夏に火を絶やさない宿がある。茶事の炭点前、夕餉の炙り、湯屋裏の焜炉(こんろ)。空調の効いた廊下を抜けて広間に入ると、床に切られた炉に小さな赤が灯っている。本稿は冬の囲炉裏ではなく、晩夏から初秋にかけての「名残の火」を扱う宿を、編集部が五軒選んで読む。火を熾(おこ)す当主と仲居の手、その火を受ける建具と室礼(しつらい)、そして備長炭・佐倉炭・池田炭という固有名詞を辿る。料理長賞歴のある一泊五万円超の中小規模旅館に絞った。

# 宿 所在 Score 室数 目安価格 火の所作
1 間人温泉 炭平 京都・京丹後 93 16 ¥116〜¥178k 備長炭で間人ガニを炙る、屋号の出自
2 離れ家 石田屋 静岡・河津七滝 91 11 ¥34〜¥64k 離れの数寄屋に切炉を設ける旧家
3 山ばな 平八茶屋 京都・洛北山端 90 6 ¥105〜¥136k 1576年創業、若狭街道の囲炉裏鯉
4 松露亭 京都・天橋立 89 11 ¥120〜¥190k 平屋数寄屋の茶室、池田炭の炭点前
5 懐石宿 潮里 兵庫・室津港 87 12 ¥46〜¥71k 炭火懐石、瀬戸内地魚の炙り

※ 目安価格は公開販売価格の集計に基づく参考値で、実際の予約料金とは異なります。1泊2名利用時の1室あたり料金(税込)です。

1. 屋号としての炭 — 間人(たいざ)・炭平

間人温泉 炭平 — 京都府京丹後市

屋号が「炭」を冠する宿は珍しい。明治元年創業、丹後半島の漁村に十六室。

Media Picks Score: 93 / 100  16室、海辺の数寄屋普請の温泉旅館。

目安価格 ¥116,000〜¥178,000 / 泊 (2名1室・通常期)


間人温泉 炭平 — 京丹後・間人漁港 · 明治元年創業の海辺の数寄屋旅館
PHOTO: 間人温泉 炭平 — 公式サイトを見る →

屋号が「炭」を冠する宿は、全国でも数えるほどしかない。炭平は明治元年(1868)、丹後半島の小さな漁村に薪炭商として起こり、のちに旅館業へ転じた。屋号の出自そのものが、宿の所作を規定している。冬の間人(たいざ)ガニで知られるが、本稿が注目するのは初秋の炙り。鰆(さわら)、鱸(すずき)、鯵(あじ)、丹後沖の魚を、紀州備長炭でじっくりと炙る。火床は炉ではなく台所裏の専用焜炉だが、最終仕上げを部屋付の小さな炭火で行う設(しつら)えが残っている。料理長は当主の系譜を継ぐ三代目、丹後の漁師町の調理思想がそのまま炭の選定に出る。

火と空間の関係 — 数寄屋の炭斗(すみとり)

炭平の客室は全室オーシャンビューで、夕刻の暗がりに窓辺の小さな赤が灯る。これは「火鉢」ではなく「炭斗」と呼ぶ。茶人が炭を入れる籠と同じ語で、宿では仕上げ用の小道具として位置づけられる。間人沖の凪いだ海と、火の気配。建築の意匠としては控えめだが、夏に火を残す宿としての思想がここに集約される。客室十六室の規模ゆえ、料理長は一席ごとに炭の量と熾し方を変えられる。
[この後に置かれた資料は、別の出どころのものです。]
-- ==== Sys2Proof/Machine/ObjectTable.lean ====
section
/-! DEFINITION. The objects of the dictionary (R417 to R422, R442 and the object tables of every chapter): rows, instances,
types, access codes, ranges, addresses. -/
namespace Sys2Proof.Machine
open Sys2Proof

/-- Access codes (R421). -/
inductive ObAccess where
  | ro | rw | rws | wo | w1c | cmd
  deriving DecidableEq, Repr
/-- How an object is instanced (R419): not at all, by tile, class, partition, descriptor queue, logical device, port. -/
inductive ObInst where
  | one | tile | cls | part | queue | ld | port
  deriving DecidableEq, Repr
/-- The range of an object (R433). Whole ranges, values beside a range, multiples, and the ranges that depend on the part, on
the port or on the class. -/
inductive ObRange where
  | any | between (lo hi : Nat) | orValue (lo hi x : Nat) | orTwo (lo hi x y : Nat) | multiple (m : Nat)
  | powerCap | peakStrokes | ldCount | ringSize | kxField | dcrField | scribePct | urgency
  deriving DecidableEq, Repr
/-- One row of an object table: first address, further subindices, instances, size in bytes (0 where the value gives it),
access, range. -/
structure ObRow where
  key : Nat
  more : Nat
  inst : ObInst
  size : Nat
  acc : ObAccess
  range : ObRange
  deriving DecidableEq, Repr

/-- A row. -/
def obRow (key more : Nat) (inst : ObInst) (size : Nat) (acc : ObAccess) (range : ObRange) : ObRow :=
  { key := key, more := more, inst := inst, size := size, acc := acc, range := range }
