/-- The return code of a dictionary error (R378). [PRESUMED, assumption 22] -/
def State.rcOf (s : State) (code : Nat) : Nat :=
  if code = 0 then Rc.success
  else if code = Err.noObject then Rc.unsupported
  else if code = Err.type ∨ code = Err.range ∨ code = Err.budget then Rc.invalidInput
  else if code = Err.state then (if s.inService then Rc.invalidInput else Rc.mediaDisabled)
  else if code = Err.busy then Rc.busy
  else if code = Err.notReady then Rc.retryRequired
  else if code = Err.torn then Rc.internalError
  else Rc.invalidSecurity

/-- How a mailbox command ends: the state it leaves, its return code, its output quantities. -/
structure MbEnd where
  st : State
  rc : Nat
  out : List Nat
/-- Success with an output. [PRESUMED, assumption 22] -/
def State.mbDone (s : State) (out : List Nat) : MbEnd := { st := s, rc := Rc.success, out := out }
/-- An end without output. -/
def State.mbRc (s : State) (rc : Nat) : MbEnd := { st := s, rc := rc, out := [] }
/-- A dictionary error: logged, and turned into a return code (R378, R429). -/
def State.mbError (s : State) (q : Requester) (code detail key : Nat) : MbEnd := (s.logError q code detail key).mbRc (s.rcOf code)
/-- What is wrong with one item as it is staged (R433): no such object, a value outside its range. -/
def State.itemFault (s : State) (x : Nat × Nat) : Option (Nat × Nat) :=
  match s.findOb (x.1 / 256) (x.1 % 256) with
  | none => some (Err.noObject, x.1)
  | some p => if s.inRange p x.2 then none else some (Err.range, x.1)
/-- Configuration that a command changes is staged in a set private to it and committed when it ends (R378, R433). -/
def State.mbCommit (s : State) (q : Requester) (items : Items) : MbEnd :=
  match items.findSome? s.itemFault with
  | some (code, key) => s.mbError q code 0 key
  | none =>
  if !s.inService then s.mbError q Err.state Detail.device Ob.COMMIT
  else if 8 ≤ s.mgmt.sets.length then s.mbError q Err.busy 0 ((items.map Prod.fst).headD Ob.COMMIT)
  else match s.commitSet q 0xFFFFFFFF items with
    | (s1, none) => s1.mbDone []
    | (s1, some e) => s1.mbError q e.code e.detail e.key

/-- The number of the FM-owned LD (R366). -/
def fmLd : Nat := 0xFFFF
/-- Whether a mailbox is there: its link is up and its LD exists; the FM-owned LD has one in MLD mode (R377). -/
def State.mailboxThere (s : State) (p l : Nat) : Bool :=
  (s.port p).up && (s.ldExists p l || (decide (l = fmLd ∧ (s.port p).ldMode = 1) && s.portUsed p))
/-- Whether a command of the mailbox is under way (R377, R518). -/
def State.mailboxBusy (s : State) (p l : Nat) : Bool :=
  (s.ld p l).mailboxBusy || s.mgmt.messages.any (fun m => decide (m.req = mailboxOf p l))
/-- Hands a completion to its mailbox. -/
def State.complete (s : State) (p l op : Nat) (d : MbEnd) : State :=
  let s1 : State := { d.st with out := d.st.out ++ [Response.mailbox p l op d.rc d.out] }
  if s.dev.st = .unpowered then s else s1.tcount p Cn.MAILBOX_COMMANDS 1
/-- What the objects behind a command need: nothing, an answer to a read above 0x2FFF, an answer to a write there (R432). -/
inductive Needs where
  | nothing | read | write
  deriving DecidableEq, Repr
/-- The error that the device state gives a command (R432). [DEDUCED, assumption 49] -/
def State.needsFault (s : State) (n : Needs) : Option Nat :=
  match n with
  | .nothing => none
  | .read => if s.notReady then some Err.notReady else none
  | .write => if s.notReady then some Err.notReady else if s.shutting then some Err.state else none
/-- Runs a mailbox command (R377, R378, R518). With no management core it stays in progress. [DEDUCED, assumption 49] -/
def State.mailbox (s : State) (p l op : Nat) (n : Needs) (f : State → MbEnd) : State :=
  if !s.mailboxThere p l ∨ s.mailboxBusy p l = true ∨ s.dev.st = .unpowered then s
  else if s.mgmt.active.isNone then s.modLd p l (fun d => { d with mailboxBusy := true })
  else if s.serverBusy then s.complete p l op (s.mbError (mailboxOf p l) Err.busy 0 0)
  else match s.needsFault n with
    | some e => s.complete p l op (s.mbError (mailboxOf p l) e 0 0)
    | none => s.complete p l op (f s)

/-- Whether the background command is under way (R377). [DEDUCED, assumption 49] -/
def State.bgRunning (s : State) : Bool :=
  if s.svc.bgOp = 0x4400 ∨ s.svc.bgOp = 0x4401 then decide (s.svc.eraseState = 1)
  else if s.svc.bgOp = 0x4304 then s.svc.scrubOn && decide (s.svc.scrubSource = 1)
  else if s.svc.bgOp = 0x0202 then decide (1 ≤ s.mgmt.update)
  else false
/-- A background command starts (R377). [DEDUCED, assumption 49] -/
def State.background (s : State) (op : Nat) : MbEnd :=
  { s with svc := { s.svc with bgOp := op } }.mbRc Rc.background

/-! ### Identity and background operations (R379) -/

/-- IDENTIFY (R379): vendor ID, the serial number's characters, the payload size as a power of two (R377). -/
def execIdentify (port ld : Nat) (s : State) : Host.Outcome State Fault Refusal :=
  .next (s.mailbox port ld 0x0001 .nothing (fun s =>
    s.mbDone ([Config.identity 0 % 65536] ++ (List.range 16).map (fun i => identityChar (16 + i)) ++ [14])))
/-- The share of the background command that is done, in percent (R379, R496). [DEDUCED, assumptions 49, 60] -/
def State.bgPercent (s : State) : Nat :=
  if !s.bgRunning then (if s.svc.bgOp = 0 then 0 else 100)
  else if s.svc.bgOp = 0x4400 ∨ s.svc.bgOp = 0x4401 then s.svc.erasePercent
  else 0
/-- BACKGROUND_OPERATION_STATUS (R379): opcode, percentage, whether it runs. -/
def execBackgroundOperationStatus (port ld : Nat) (s : State) : Host.Outcome State Fault Refusal :=
  .next (s.mailbox port ld 0x0002 .nothing (fun s => s.mbDone [s.svc.bgOp, s.bgPercent, bitNat s.bgRunning]))

/-! ### Event logs (R381) -/

/-- Quantities of a record. -/
def LogRecord.out (r : LogRecord) : List Nat := [r.handle, r.kind, r.code, r.ts, r.bytes]
/-- GET_EVENT_RECORDS (R381): the overflow of a log and its records, oldest first, as many as a payload holds. -/
def execGetEventRecords (port ld log : Nat) (s : State) : Host.Outcome State Fault Refusal :=
  .next (s.mailbox port ld 0x0100 .nothing (fun s =>
    if 4 < log then s.mbRc Rc.invalidInput
    else
      let x := (s.ld port ld).logs.getD log EventLog.reset
      s.mbDone ([bitNat (decide (x.overflow ≠ 0)), x.overflow, x.firstLost, x.lastLost, x.records.length] ++
        ((x.records.take 127).map LogRecord.out).flatten)))
/-- CLEAR_EVENT_RECORDS (R381): every record of a log, or the oldest ones by their handles; the recorder keeps its own. -/
def execClearEventRecords (port ld log : Nat) (all : Bool) (handles : List Nat) (s : State) : Host.Outcome State Fault Refusal :=
  .next (s.mailbox port ld 0x0101 .nothing (fun s =>
    let x := (s.ld port ld).logs.getD log EventLog.reset
    if 4 < log then s.mbRc Rc.invalidInput
    else if all = false ∧ (x.records.take handles.length).map LogRecord.handle ≠ handles then s.mbRc Rc.invalidHandle
    else
      let left := if all then [] else x.records.drop handles.length
      (s.modLd port ld (fun d => { d with logs := modAt d.logs log (fun y =>
        if left = [] then { y with records := [], overflow := 0, firstLost := 0, lastLost := 0 } else { y with records := left }) })).mbDone []))
/-- GET_EVENT_INTERRUPT_POLICY (R379). -/
def execGetEventInterruptPolicy (port ld : Nat) (s : State) : Host.Outcome State Fault Refusal :=
  .next (s.mailbox port ld 0x0102 .nothing (fun s => s.mbDone (s.ld port ld).intPolicy))
/-- SET_EVENT_INTERRUPT_POLICY (R379): one value for each log. [DEDUCED, assumption 50] -/
def execSetEventInterruptPolicy (port ld : Nat) (policy : List Nat) (s : State) : Host.Outcome State Fault Refusal :=
  .next (s.mailbox port ld 0x0103 .nothing (fun s =>
    if policy.length ≠ 5 then s.mbRc Rc.invalidInput else (s.modLd port ld (fun d => { d with intPolicy := policy })).mbDone []))

/-! ### Firmware (R488 to R491) -/

/-- GET_FW_INFO (R488): slots, running slot, slot of the boot record, states, versions. -/
def execGetFwInfo (port ld : Nat) (s : State) : Host.Outcome State Fault Refusal :=
  .next (s.mailbox port ld 0x0200 .nothing (fun s =>
    s.mbDone ([2, s.fw.running, s.fw.nextBoot] ++ s.fw.slots.map FwSlot.st ++ (s.fw.slots.map FwSlot.version))))
/-- The slot after a part that fits (R488). [DEDUCED, assumption 53] -/
def State.fwPart (s : State) (x : FwPart) : MbEnd :=
  let got := if x.first then x.bytes else (s.fw.slots.getD x.slot { st := 0, svn := 0, compat := false, version := 0, received := 0 }).received + x.bytes
  let ok := x.signed && decide (s.fw.svnMin ≤ x.svn)
  let slot : FwSlot := if x.last then { st := if ok then 1 else 2, svn := x.svn, compat := x.compat, version := x.version, received := got }
    else { st := 3, svn := 0, compat := false, version := 0, received := got }
  let s1 := { s with fw := { s.fw with slots := modAt s.fw.slots x.slot (fun _ => slot) } }
  if x.last && !ok then s1.mbRc Rc.fwVerifyFailed else s1.mbDone []
/-- TRANSFER_FW (R488): only the slot that does not run is written; a part that does not follow on is out of order. [DEDUCED, assumption 53] -/
def execTransferFw (port ld : Nat) (x : FwPart) (s : State) : Host.Outcome State Fault Refusal :=
  .next (s.mailbox port ld 0x0201 .nothing (fun s =>
    let cur := s.fw.slots.getD x.slot { st := 0, svn := 0, compat := false, version := 0, received := 0 }
    if 1 < x.slot ∨ x.slot = s.fw.running then s.mbRc Rc.invalidInput
    else if 1 ≤ s.mgmt.update then s.mbRc Rc.busy
    else if x.first then (if x.offset = 0 then s.fwPart x else s.mbRc Rc.fwOutOfOrder)
    else if cur.st = 3 ∧ x.offset = cur.received then s.fwPart x
    else s.mbRc Rc.fwOutOfOrder))
/-- ACTIVATE_FW (R489, R491): online, a live update in the background; else at the next reset. -/
def execActivateFw (port ld slot : Nat) (online : Bool) (s : State) : Host.Outcome State Fault Refusal :=
  .next (s.mailbox port ld 0x0202 .nothing (fun s =>
    if slot ≠ 1 - s.fw.running then s.mbRc Rc.invalidSlot
    else if online then
      if s.bgRunning then s.mbRc Rc.busy
      else if s.liveReady then s.startUpdate.background 0x0202
      else s.mbError (mailboxOf port ld) Err.state Detail.object Ob.FW_ACTIVATE
    else if s.otherReady then s.activateAtReset.mbDone []
    else s.mbError (mailboxOf port ld) Err.state Detail.object Ob.FW_ACTIVATE))

/-! ### Time, logs, features (R379, R384, R385) -/

/-- GET_TIMESTAMP (R384): the offset plus the timebase. [DEDUCED, assumption 50] -/
def execGetTimestamp (port ld : Nat) (s : State) : Host.Outcome State Fault Refusal :=
  .next (s.mailbox port ld 0x0300 .read (fun s => s.mbDone [(s.cell Ob.HOST_TIME_OFFSET 0 + s.pkgNow) % 2 ^ 64]))
/-- SET_TIMESTAMP (R384): the offset becomes what Get Timestamp needs to answer the host's time. [DEDUCED, assumption 50] -/
def execSetTimestamp (port ld time : Nat) (s : State) : Host.Outcome State Fault Refusal :=
  .next (s.mailbox port ld 0x0301 .write (fun s =>
    (s.setCell Ob.HOST_TIME_OFFSET ((time % 2 ^ 64 + 2 ^ 64 - s.pkgNow % 2 ^ 64) % 2 ^ 64)).mbDone []))
/-- The opcodes of the mailbox (R379). [PRESUMED, assumption 22] -/
def mailboxOpcodes : List Nat := [
  0x0001, 0x0002, 0x0100, 0x0101, 0x0102, 0x0103, 0x0200, 0x0201, 0x0202, 0x0300, 0x0301, 0x0400, 0x0401, 0x0500, 0x0501, 0x0502, 0x4000, 0x4100,
  0x4102, 0x4103, 0x4200, 0x4201, 0x4202, 0x4203, 0x4204, 0x4300, 0x4301, 0x4302, 0x4303, 0x4304, 0x4305, 0x4400, 0x4401, 0x4800, 0x4801, 0x4802,
  0x4803, 0xC000, 0xC001]
/-- GET_SUPPORTED_LOGS (R379): one log, number 0, the Command Effects Log. -/
def execGetSupportedLogs (port ld : Nat) (s : State) : Host.Outcome State Fault Refusal :=
  .next (s.mailbox port ld 0x0400 .nothing (fun s => s.mbDone [1, 0]))
/-- GET_LOG (R379): the Command Effects Log lists exactly the commands of R379. -/
def execGetLog (port ld log : Nat) (s : State) : Host.Outcome State Fault Refusal :=
  .next (s.mailbox port ld 0x0401 .nothing (fun s => if log = 0 then s.mbDone mailboxOpcodes else s.mbRc Rc.invalidInput))
/-- GET_SUPPORTED_FEATURES (R385): one feature, number 0, Patrol Scrub Control. -/
def execGetSupportedFeatures (port ld : Nat) (s : State) : Host.Outcome State Fault Refusal :=
  .next (s.mailbox port ld 0x0500 .nothing (fun s => s.mbDone [1, 0]))
/-- GET_FEATURE (R385): the patrol scrub cycle in hours. -/
def execGetFeature (port ld feature : Nat) (s : State) : Host.Outcome State Fault Refusal :=
  .next (s.mailbox port ld 0x0501 .read (fun s =>
    if feature = 0 then s.mbDone [s.cell Ob.PATROL_INTERVAL 96] else s.mbRc Rc.unsupported))
/-- SET_FEATURE (R385): commits a patrol scrub cycle; a request to disable the scrub is Invalid Input. -/
def execSetFeature (port ld feature cycle : Nat) (enable : Bool) (s : State) : Host.Outcome State Fault Refusal :=
  .next (s.mailbox port ld 0x0502 .write (fun s =>
    let q := mailboxOf port ld
    if feature ≠ 0 then s.mbRc Rc.unsupported
    else if !enable then s.mbRc Rc.invalidInput
    else if cycle < 6 ∨ 96 < cycle then s.mbError q Err.range 0 Ob.PATROL_INTERVAL
    else s.mbCommit q [(Ob.PATROL_INTERVAL, cycle)]))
2. 数寄屋の離れに切炉を設ける — 河津七滝・石田屋

離れ家 石田屋 — 静岡県賀茂郡河津町

明治六年創業。庭内に独立した離れ十一棟、各棟に専用露天と小さな炉。

Media Picks Score: 91 / 100  11室、すべて離れ造りの旅館。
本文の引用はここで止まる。